Given data below:

/-! ### Checks 3, 5 and 6 of R317 -/

/-- Whether MODE_SET to `m` is a change that R527 lists. Naming the mode in force changes nothing (DEDUCED, log
entry 16). -/
def modeMay (s : State) (m : Nat) : Bool :=
  let cur := s.mode
  if cur = m then true
  else if cur = mConfigure ∨ cur = mStandby then m ≠ mDrain
  else if cur = mRecovery then m = mTest
  else if setAir.contains cur then m = mDrain
  else if cur = mTest then
    let f := s.rf PW_MODE.adr PW_MODE.FROM
    m = f && (f = mConfigure || f = mStandby)
  else false

/-- The modes that MODE_SET may name (R321). -/
def modeNames : List Nat := [mConfigure, mStandby, mService, mDrain, mTest]

/-- The boot ROM is in control (R559). -/
def romRec (s : State) : Bool := s.rb NV_BOOTSTAT.adr NV_BOOTSTAT.ROMREC

/-- Check 3 of R317, with R316, R320, R527 and R559. -/
def modeOk (s : State) (c : Cmd) (r : OpRow) : Bool :=
  r.modes.contains s.mode && (c.ring.isSome || r.u) &&
    (!s.romRec || ((c.op = 0x0101 || c.op = 0x0104 || c.op = 0x0A02 || 0x0C00 ≤ c.op) &&
      (c.op ≠ 0x0C01 || bits (c.w 0) 0 2 ≠ 2))) &&
    (c.op ≠ 0x0102 || !modeNames.contains (bits (c.w 0) 0 4) || s.modeMay (bits (c.w 0) 0 4))

/-- The region of the carrier that a command targets. -/
def tgtRegion (s : State) (c : Cmd) : Option Nat := (s.carrier c.tgt).map fun x => cRegion x.words

/-- DDR is being initialised (R342). -/
def ddrBusy (s : State) : Bool := s.ddrGiB ≠ 0 && (List.range 4).any fun c => !s.rb (HUB_DDRSTAT.adr c) HUB_DDRSTAT.READY

/-- Whether two addresses lie in one scrub range (R360). -/
def scrubSame (gib a b : Nat) : Bool :=
  let size (l : MemLoc) : Nat := match l.kind with
    | 0 => 0x10000
    | 1 => 0x40000
    | 2 => 0x400000
    | 3 => 0x800000
    | 6 => 0x1000000
    | 7 => 0x2000000
    | _ => 0x40000000 * gib
  match memLoc gib a, memLoc gib b with
  | some l, some m =>
    l.kind = m.kind && (if l.kind = 8 then true else a / size l = b / size m)
  | _, _ => false

/-- Whether a SCRUB names lines of one range (R360); none at all do. -/
def scrubOk (s : State) (c : Cmd) : Bool :=
  c.w 2 = 0 || scrubSame s.ddrGiB (c.w48 0) (c.w48 0 + 64 * c.w 2 - 1)

/-- The domain, where it has one that can be off, and the island that hold the range of a SCRUB. -/
def scrubHomes (s : State) (c : Cmd) : List (Option Nat × Nat) :=
  if c.w 2 = 0 ∨ !s.scrubOk c then [] else
    let a := c.w48 0
    let i := ((memLoc s.ddrGiB a).getD ⟨0, 0, 0, 8⟩).island
    (islandDom i, i) ::
      (if 0x100000000 ≤ a ∧ a < 0x100000000 + 192 * 0x100000 then
        [(some ((a - 0x100000000) / 0x100000 / 8 * 11 + 1 + (a - 0x100000000) / 0x100000 % 8), i)] else [])

/-- The domains and islands of a command's target. -/
def tgtHomes (s : State) (c : Cmd) : List (Option Nat × Nat) :=
  if c.op = 0x0701 then s.scrubHomes c else (c.homes (s.tgtRegion c)).map fun h => (some h.1, h.2)

/-- Check 5 of R317. The state of its domain is what a DOMAIN_SET changes (R519), and does not stop it (DEDUCED, log entry 20). -/
def tgtOff (s : State) (c : Cmd) : Bool := c.op ≠ 0x0902 && (s.tgtHomes c).any fun h => h.1.any fun d => !s.domOn d
def tgtDead (s : State) (c : Cmd) : Bool := (s.tgtHomes c).any fun h => s.deadIsl h.2

/-! ### Answers -/

/-- BAD_PARAM unless `ok`. -/
def chk (s : State) (t : Ticket) (ok : Bool) (st : Nat) (f : State → State) : State := if ok then f s else s.answer t st []

/-- A command that is answered once, later: open until then (R313). -/
def hold (s : State) (t : Ticket) : State :=
  match t.ring with
  | some n => s.setRing n { s.ring n with opened := (s.ring n).opened + 1 }
  | none => { s with uartBusy := true }

def word (n : Nat) : Word := BitVec.ofNat 32 n

/-- A number as one word. -/
def wordZ (i : Int) : Word := BitVec.ofNat 32 (wrapTo 32 i)

/-! ### Device -/

/-- DEV_INFO (R321): the fields one word each, then the map; the last two words are not stated (free). The silicon revision and the
version of the firmware in force are the device's own (log entry 17). -/
def hDevInfo (s : State) (t : Ticket) : State :=
  let (f, s1) := s.drawWords 2
  s1.answer t sOk ([BitVec.ofNat 32 Config.otpPart.toNat, Config.siliconRev, Config.firmwareVersion (s.measure.take 2),
    word s.modid, word s.mode, word (s.rf NV_BOOTSTAT.adr NV_BOOTSTAT.BLEVEL)] ++ leWords 8 s.levelMap.toNat ++ f)

/-- The monitor summary (R321): for each monitor, whether it is beyond a WARN limit, then whether it is beyond a CRIT limit. Where the
bits stand is not stated (DESIGN CHOICE, log entry 17). -/
def monSummary (s : State) : Nat :=
  ((List.range 12).map fun m => (s.rf (AO_MON.adr m) AO_MON.WARN) * 2 ^ m + (s.rf (AO_MON.adr m) AO_MON.CRIT) * 2 ^ (m + 12)).sum

/-- STATUS_GET (R321): one word each; the last two words are not stated (free). -/
def hStatus (s : State) (t : Ticket) : State :=
  let (f, s1) := s.drawWords 2
  s1.answer t sOk ([word s.mode, word (s.rf PW_RSTKIND.adr PW_RSTKIND.KIND), word (s.reg TP_DEAD0.adr),
    word (s.reg TP_DEAD1.adr), word s.timeState, word s.monSummary] ++ f)

/-- MODE_SET (R321, R527). -/
def hModeSet (s : State) (c : Cmd) : State :=
  let t := c.ticket
  let m := c.w 0
  s.chk t (m < 16 && modeNames.contains m && (m ≠ mService || s.extSet)) sBadParam fun s =>
    let cur := s.mode
    let s1 := s.answer t sOk []
    if cur = m then s1
    else if m = mService then s1.enterMode s1.airMode
    else if m = mTest then (s1.enterMode mTest).wf PW_MODE.adr PW_MODE.FROM cur
    else (if cur = mTest then s1.leaveTest else s1).enterMode m

/-- DEV_RESET (R321, R540, R51). The unit field of kind 0 has no meaning. -/
def hReset (s : State) (c : Cmd) : State :=
  let t := c.ticket
  let w := c.w 0
  let k := bits w 0 2
  let u := bits w 8 5
  s.chk t (w &&& 0x1F03 = w && k < 3 && (k ≠ 1 || u < 4) && (k ≠ 2 || u < 24)) sBadParam fun s =>
    if k = 0 then (s.answer t sOk []).flushReset kCmd
    else (s.accept t).localReset (if k = 1 then kReg else kClu) u (some t)

/-! ### Settings (R545) -/

def hSettingGet (s : State) (c : Cmd) : State :=
  s.chk c.ticket (settingIds.contains (c.w 0)) sBadParam fun s => s.answer c.ticket sOk [word (s.setting (c.w 0))]

/-- A setting takes effect in the running device (R497, R508, R513, R514). LN_LANECFG is loaded at boot only (R398). -/
def applySetting (s : State) (id : Nat) : State :=
  if id = 0x602 then s.ownSync
  else if id = 0x608 then s.synceSync
  else if 0x800 ≤ id ∧ id < 0x808 then s.aoLoad (id - 0x800) false
  else if 0x810 ≤ id ∧ id < 0x818 then s.aoLoad (id - 0x810) false
  else if 0x820 ≤ id ∧ id < 0x82C then s.monLoad (id - 0x820)
  else s

/-- SETTING_SET (R321, R340, R497, R513). -/
def hSettingSet (s : State) (c : Cmd) : State :=
  let id := bits (c.w 0) 0 16
  let n := bits (c.w 0) 16 16
  let v := if n = 0 then factory id else c.w 1
  s.chk c.ticket (settingIds.contains id && n < 2 && !bootOnly id && settingOk id v &&
      !(0x800 ≤ id && id < 0x808 && bit v 16 != bit (s.setting id) 16)) sBadParam fun s =>
    ((s.putSetting id v).applySetting id).answer c.ticket sOk []

/-- SETTING_LIST (R321): for each setting its ID and N as in SETTING_SET, then its value (log entry 17). -/
def hSettingList (s : State) (c : Cmd) : State :=
  let first := bits (c.w 0) 0 16
  let n := bits (c.w 0) 16 16
  let ids := settingIds.filter fun i => first ≤ i
  s.chk c.ticket (first ≠ 0) sBadParam fun s =>
    s.answer c.ticket sOk ((ids.take (if n = 0 then 2046 else min n 2046)).flatMap fun i =>
      [word (i + 0x10000), word (s.setting i)])

/-! ### Ports, Carriage links -/

/-- FH_PORT_CFG (R321, R432). A MAC address of 0 has no stated meaning. -/
def hPortCfg (s : State) (c : Cmd) : State :=
  let mac := c.w48 0
  s.chk c.ticket (c.w 1 < 2 ^ 16 && mac ≠ 0 && c.w 2 < 2 ^ 15 && c.w 3 < 2) sBadParam fun s =>
    let p := c.tgt
    let old := s.reg (LN_PORTCFG.adr p)
    let v := setBits (setBits (setBits old 0 12 (bits (c.w 2) 0 12)) 12 3 (bits (c.w 2) 12 3)) 31 1 (c.w 3)
    let s1 := s.setEth p { s.ethOf p with mac := mac }
    (s1.busWrite 40 (LN_PORTCFG.adr p) (leBytes 4 v)).2.answer c.ticket sOk []

/-- CP_LINK_SET (R455). A request 2 outside run and power-save waits for run (DEDUCED, log entry 15). -/
def hCpLink (s : State) (c : Cmd) : State :=
  let t := c.ticket
  let p := c.tgt
  let k := bits (c.w 0) 0 2
  let rate := bits (c.w 0) 2 1
  let started := s.mapped.any fun e => cCat e.2.words = 3 && cCport e.2.words = p && decide (e.2.st ≠ 1)
  s.chk t (c.w 0 < 8 && k < 3) sBadParam fun s =>
    s.chk t (k = 0 || ((s.cp p).req.isNone && !(k = 2 && started))) sBusy fun s =>
      let s1 := s.accept t
      let st := s1.cpState p
      let pend (s : State) := s.setCp p { s.cp p with req := some ⟨k, rate, t⟩ }
      if k = 0 then ((s1.cpReqEnd p sBusy).cpDown p).finish t sOk []
      else if k = 1 then
        if st = 3 ∧ s1.cpRate p = rate then s1.finish t sOk []
        else if st = 3 then ((pend s1).setCp p { (pend s1).cp p with rate := rate }).cpRetrain p
        else if st = 0 then ((pend s1).setCp p { (pend s1).cp p with rate := rate }).setCpState p 1
        else if st = 5 then pend s1
        else (pend s1).setCp p { (pend s1).cp p with rate := rate }
      else if st = 3 then (s1.setCpState p 5).finish t sOk []
      else if st = 5 then s1.finish t sOk []
      else pend s1

/-- CP_LINK_STATUS (R464). -/
def hCpStatus (s : State) (c : Cmd) : State :=
  let p := c.tgt
  let f (x : Fld) : Nat := s.rf (CP_STAT.adr p) x
  s.answer c.ticket sOk ([word (f CP_STAT.STATE + 8 * f CP_STAT.RATE + 16 * f CP_STAT.TXTAB + 32 * f CP_STAT.RXTAB +
      64 * max (f CP_STAT.TXSWP) (f CP_STAT.RXSWP)), word (s.reg (CP_DELAY.adr p))] ++
    (List.range 4).map (fun q => word (s.reg (CP_LOAD.adr p q))) ++
    [word (s.reg (CP_CNT.adr p 1)), word (s.reg (CP_CNT.adr p 2))])

/-! ### Analog outputs (R504, R505) -/

/-- Whether a carrier names an analog channel (R290). -/
def chanNamed (s : State) (ch : Nat) : Bool := s.mapped.any fun e => cPaenv e.2.words ≠ 0 && cPaenv e.2.words + 1 = ch

/-- AO_SET (R321, R503 to R505, R508, R511). -/
def hAoSet (s : State) (c : Cmd) : State :=
  let t := c.ticket
  let ch := c.tgt
  let code := bits (c.w 0) 0 16
  let a := s.chan ch
  s.chk t (c.w 0 < 2 ^ 17 && c.w 1 < 2 ^ 28) sBadParam fun s =>
    s.chk t (!s.chanNamed ch && !s.tkOwns ch && a.steps.isEmpty && !s.aoFault ch && !s.safeMoving ch && !a.clamped) sBusy fun s =>
      let s1 := s.answer t sOk []
      if bit (c.w 0) 16 then s1.aoSlew ch code (bits (c.w 1) 0 12 + 1) (bits (c.w 1) 12 16 + 1) false
      else if s.mode = mTest ∨ s.mode = mRecovery then s1.aoSlew ch code (s.aoProfile ch).1 (s.aoProfile ch).2 false
      else s1.aoDirect ch code

/-- AO_STEP (R321, R487): Concierge writes the step to TK_AOSTEP with FINAL 0. -/
def hAoStep (s : State) (c : Cmd) : State :=
  let t := c.ticket
  let ch := c.tgt
  s.chk t (c.w 0 < 2 ^ 16) sBadParam fun s =>
    s.chk t (decide ((s.chan ch).steps.length < 32) && !s.aoFault ch && !s.safeMoving ch) sBusy fun s =>
      (s.aoStepWrite 40 true (c.w 1 + 2 ^ 32 * c.w 0 + 2 ^ 48 * ch)).answer t sOk []

/-! ### Time -/

/-- TIME_GET (R321): TAI seconds in words 0 and 1, with the time state in the upper half of word 1 (DEDUCED: four words hold the four
fields in no other way with each in its word; log entry 17), nanoseconds, TAI − UTC. -/
def hTimeGet (s : State) (t : Ticket) : State :=
  let sec := s.ext / 10 ^ 9
  s.answer t sOk [word (sec % 2 ^ 32), word (bits sec 32 16 + 2 ^ 16 * s.timeState), word (s.ext % 10 ^ 9), wordZ s.taiUtc]

/-- A step discards the timed entries that wait at every port, each with its late event (R482); their lateness is not
stated. -/
def stepDropTx (s : State) : State :=
  upto 12 (fun p s => upto 8 (fun q s =>
    let drop (e : TxEnt) : Bool := e.lt.isSome && !e.started
    let es := s.txqOf p q
    if es.any drop then
      (es.filter drop).foldl (fun s e =>
        let (l, s) := s.draw 32
        (s.incSat TK_DROP.adr TK_DROP.LATE 1).raise 0x090C (ethSrc p) q (e.lt.getD 0) l)
        (s.setTxq p q (es.filter fun e => !drop e))
    else s) s) s

/-- A step of time applies (R44, R482): `d` is the change of extended time, and `tk` whether TK_NS moves with it. -/
def timeStep (s : State) (d : Int) (tk : Bool) : State :=
  let s1 := s.holdReplicas
  let s2 := { s1 with ext := (((s.ext : Int) + d) % (2 ^ 48 * 10 ^ 9)).toNat,
                      tkns := if tk then wrapTo 32 ((s.tkns : Int) + d) else s.tkns }
  let s3 := (upto 8 (fun c s => s.dropSteps c) s2.anchorWrite.stepDropTx)
  s3.raise 0x0106 902 (wrapTo 64 d % 2 ^ 32) (wrapTo 64 d >>> 32) 0

/-- TIME_STEP (R321, R482). -/
def hTimeStep (s : State) (c : Cmd) : State :=
  let t := c.ticket
  let sec := c.w48 1
  let ns := c.w 3
  s.chk t (c.w 0 < 2 && c.w 2 < 2 ^ 16 && ns < 10 ^ 9) sBadParam fun s =>
    let d : Int := if c.w 0 = 1 then ((sec * 10 ^ 9 + ns : Nat) : Int) - s.ext else sgn 48 sec * 10 ^ 9 + ns
    if c.w 0 = 1 then
      (if s.extSet then s.timeStep d true else (s.setExtSet).timeStep d false).answer t sOk []
    else if d = 0 then s.answer t sOk []
    else (s.timeStep d true).answer t sOk []

/-- UTC_OFFSET (R492). -/
def hUtc (s : State) (c : Cmd) : State :=
  ({ s with utcSet := true }.wf TK_ANCHOR.adr TK_ANCHOR.TAIUTC (c.w 0)).answer c.ticket sOk []

/-- PTP_CFG (R321, R491): another domain starts without an Announce. -/
def hPtpCfg (s : State) (c : Cmd) : State :=
  let d := bits (c.w 0) 0 8
  s.chk c.ticket (c.w 0 < 2 ^ 11 && 24 ≤ d && d ≤ 43) sBadParam fun s =>
    let o := s.ptpOf c.tgt
    let n : Ptp := if o.domain = d then o else { Ptp.reset with domain := d }
    (s.setPtp c.tgt { n with role := bits (c.w 0) 8 2, twoStep := bit (c.w 0) 10 }).answer c.ticket sOk []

End of Given data.

§ **Exercise details**
Repeat the entries above exactly, from the first line through the line containing "command targets. -/".

§ **Written solution**
/-! ### Checks 3, 5 and 6 of R317 -/

/-- Whether MODE_SET to `m` is a change that R527 lists. Naming the mode in force changes nothing (DEDUCED, log
entry 16). -/
def modeMay (s : State) (m : Nat) : Bool :=
  let cur := s.mode
  if cur = m then true
  else if cur = mConfigure ∨ cur = mStandby then m ≠ mDrain
  else if cur = mRecovery then m = mTest
  else if setAir.contains cur then m = mDrain
  else if cur = mTest then
    let f := s.rf PW_MODE.adr PW_MODE.FROM
    m = f && (f = mConfigure || f = mStandby)
  else false

/-- The modes that MODE_SET may name (R321). -/
def modeNames : List Nat := [mConfigure, mStandby, mService, mDrain, mTest]

/-- The boot ROM is in control (R559). -/
def romRec (s : State) : Bool := s.rb NV_BOOTSTAT.adr NV_BOOTSTAT.ROMREC

/-- Check 3 of R317, with R316, R320, R527 and R559. -/
def modeOk (s : State) (c : Cmd) (r : OpRow) : Bool :=
  r.modes.contains s.mode && (c.ring.isSome || r.u) &&
    (!s.romRec || ((c.op = 0x0101 || c.op = 0x0104 || c.op = 0x0A02 || 0x0C00 ≤ c.op) &&
      (c.op ≠ 0x0C01 || bits (c.w 0) 0 2 ≠ 2))) &&
    (c.op ≠ 0x0102 || !modeNames.contains (bits (c.w 0) 0 4) || s.modeMay (bits (c.w 0) 0 4))

/-- The region of the carrier that a command targets. -/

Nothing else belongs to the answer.